Assignment => Counting only lines of the listing below that hold the word "unwritten", give the total and nothing else.

□ □ □ □ □

/-- A frame put among those that leave: on a trunk port strictly by class, lowest number first, and within a class in
order (12 R436); anywhere else in order. -/
def sendFrame (l : List Answer) (a : Answer) : List Answer :=
  match a.dest with
  | .trunk p =>
    let first := l.takeWhile (fun x => !(x.dest = .trunk p && trunkClass a.code < trunkClass x.code))
    first ++ a :: l.drop first.length
  | _ => l ++ [a]

/-- One answer or frame sent. -/
def State.answer (s : State) (dest : Dest) (code : Nat) (data : List Int := []) : State :=
  { s with answers := sendFrame s.answers { dest, code, data } }

/-! ### Free values -/

/-- The next free value of `w` bits, and the state that has used it (log entry 7). -/
def State.fresh (s : State) (w : Nat) : Nat × State :=
  (Config.freeValue s.free % 2 ^ w, { s with free := s.free + 1 })

/-! ### Memory -/

/-- Bytes of a region: the rows of 02 Table 2.5 in order, its SRAM and DRAM regions one by one. The DRAM
regions are sized in granules of 64 MiB, SPARE taking the rest of 256 (R80). -/
def State.regionSize (s : State) : Nat → Nat
  | 0 => 6291456          -- SRAM control partition, 6 MiB
  | 1 => 41943040         -- SRAM tensor fabric, 40 MiB
  | 2 => 6291456          -- SRAM camera line buffers
  | 3 => 4194304          -- SRAM GNSS
  | 4 => 4194304          -- SRAM network buffers
  | 5 => 4194304          -- SRAM management
  | 6 => 48               -- setpoint board, entries
  | 7 => 64               -- mode gate, requests
  | 8 => 65536            -- status mirror, objects
  | 9 => 67108864 * s.prot.dram.getD 5 0   -- DRAM CTRL
  | 10 => 67108864 * s.prot.dram.getD 0 0   -- DRAM CAMRAW
  | 11 => 67108864 * s.prot.dram.getD 1 0   -- DRAM ISPOUT
  | 12 => 67108864 * s.prot.dram.getD 2 0   -- DRAM TENSOR
  | 13 => 67108864 * s.prot.dram.getD 3 0   -- DRAM GNSS
  | 14 => 67108864 * s.prot.dram.getD 4 0   -- DRAM GUIDE
  | 15 => 67108864 * s.prot.dram.getD 6 0   -- DRAM NET
  | 16 => 67108864 * s.prot.dram.getD 7 0   -- DRAM MGMT
  | 17 => 67108864 * (256 - sumNat s.prot.dram)   -- DRAM SPARE
  | 18 => 16777216        -- MRAM, 16 MiB
  | 19 => 1073741824      -- NAND, 1 GiB
  | 20 => 524288          -- retention RAM, 512 KiB
  | 21 => 4096            -- protection table
  | _ => 0

/-- The key of a byte: its region and its offset in the region. -/
def cellKey (region offset : Nat) : Nat := region * 2 ^ 40 + offset

/-- What a byte nothing has written reads as (log entry 10). -/
def unwritten : Byte := 0

/-- One byte read. -/
def memRead : List Host.Cell → Nat → Byte
  | [], _ => unwritten
  | (a', b) :: t, a => if a' = a then b else memRead t a

/-- One byte written, the cells kept in rising order with no unwritten value listed. -/
def memWrite : List Host.Cell → Nat → Byte → List Host.Cell
  | [], a, b => if b = unwritten then [] else [(a, b)]
  | (a', b') :: t, a, b =>
    if a < a' then (if b = unwritten then (a', b') :: t else (a, b) :: (a', b') :: t)
    else if a' = a then (if b = unwritten then t else (a, b) :: t)
    else (a', b') :: memWrite t a b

□ □ □ □ □

Answer to this exercise => 6